§ **Your objective**:
The lines to reproduce run from the first one below to the line containing "def reducedCount (u", both included. Reproduce them exactly and nothing else.

§ **Source material**:
===
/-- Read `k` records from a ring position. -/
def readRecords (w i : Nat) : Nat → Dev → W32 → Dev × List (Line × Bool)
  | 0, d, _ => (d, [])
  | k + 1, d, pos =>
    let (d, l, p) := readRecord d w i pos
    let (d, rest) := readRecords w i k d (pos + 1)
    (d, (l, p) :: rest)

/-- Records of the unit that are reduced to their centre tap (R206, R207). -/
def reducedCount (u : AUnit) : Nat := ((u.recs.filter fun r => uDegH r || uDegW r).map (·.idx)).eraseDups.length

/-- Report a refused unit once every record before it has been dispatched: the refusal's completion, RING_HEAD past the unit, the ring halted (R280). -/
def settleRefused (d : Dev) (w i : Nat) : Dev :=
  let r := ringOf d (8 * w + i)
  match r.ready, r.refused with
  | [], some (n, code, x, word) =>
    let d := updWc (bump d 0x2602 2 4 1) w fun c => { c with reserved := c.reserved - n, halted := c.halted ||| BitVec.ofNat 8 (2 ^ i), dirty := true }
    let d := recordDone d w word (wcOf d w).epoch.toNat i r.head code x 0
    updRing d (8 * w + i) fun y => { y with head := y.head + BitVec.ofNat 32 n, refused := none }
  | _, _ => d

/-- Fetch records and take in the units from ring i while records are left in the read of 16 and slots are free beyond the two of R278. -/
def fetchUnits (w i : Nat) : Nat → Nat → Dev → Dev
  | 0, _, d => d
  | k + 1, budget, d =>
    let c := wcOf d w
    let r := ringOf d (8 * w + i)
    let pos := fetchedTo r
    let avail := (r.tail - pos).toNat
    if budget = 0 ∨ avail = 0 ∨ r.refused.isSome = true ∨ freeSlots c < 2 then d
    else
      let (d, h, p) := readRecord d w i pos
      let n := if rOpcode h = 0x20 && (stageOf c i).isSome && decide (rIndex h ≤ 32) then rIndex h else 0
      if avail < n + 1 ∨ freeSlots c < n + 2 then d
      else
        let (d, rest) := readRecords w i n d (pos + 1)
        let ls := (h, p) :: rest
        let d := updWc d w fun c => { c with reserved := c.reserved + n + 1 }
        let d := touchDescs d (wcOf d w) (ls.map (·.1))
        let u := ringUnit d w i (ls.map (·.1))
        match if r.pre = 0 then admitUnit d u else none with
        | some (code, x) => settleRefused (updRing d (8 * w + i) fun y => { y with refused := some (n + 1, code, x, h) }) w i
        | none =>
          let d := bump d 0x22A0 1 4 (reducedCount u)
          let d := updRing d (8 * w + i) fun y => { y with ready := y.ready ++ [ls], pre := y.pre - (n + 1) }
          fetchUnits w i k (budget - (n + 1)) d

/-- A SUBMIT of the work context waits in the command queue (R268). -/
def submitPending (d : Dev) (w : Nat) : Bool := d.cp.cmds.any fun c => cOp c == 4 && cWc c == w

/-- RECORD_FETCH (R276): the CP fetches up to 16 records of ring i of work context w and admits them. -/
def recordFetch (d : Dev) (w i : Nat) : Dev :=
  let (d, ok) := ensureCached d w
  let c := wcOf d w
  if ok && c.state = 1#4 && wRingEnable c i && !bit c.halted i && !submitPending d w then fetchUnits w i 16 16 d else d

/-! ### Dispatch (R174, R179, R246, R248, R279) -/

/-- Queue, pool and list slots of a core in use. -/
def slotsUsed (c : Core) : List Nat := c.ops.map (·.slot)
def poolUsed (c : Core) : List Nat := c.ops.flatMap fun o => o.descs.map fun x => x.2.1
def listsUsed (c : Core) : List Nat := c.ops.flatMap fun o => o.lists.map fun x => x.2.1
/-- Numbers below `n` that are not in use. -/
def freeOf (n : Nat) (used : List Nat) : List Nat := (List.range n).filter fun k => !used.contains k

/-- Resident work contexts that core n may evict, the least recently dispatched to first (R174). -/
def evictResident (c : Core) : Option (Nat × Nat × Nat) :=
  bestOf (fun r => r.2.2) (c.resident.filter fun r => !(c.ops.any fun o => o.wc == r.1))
===
§ **Output of the exercise**:
/-- Read `k` records from a ring position. -/
def readRecords (w i : Nat) : Nat → Dev → W32 → Dev × List (Line × Bool)
  | 0, d, _ => (d, [])
  | k + 1, d, pos =>
    let (d, l, p) := readRecord d w i pos
    let (d, rest) := readRecords w i k d (pos + 1)
    (d, (l, p) :: rest)

/-- Records of the unit that are reduced to their centre tap (R206, R207). -/
def reducedCount (u : AUnit) : Nat := ((u.recs.filter fun r => uDegH r || uDegW r).map (·.idx)).eraseDups.length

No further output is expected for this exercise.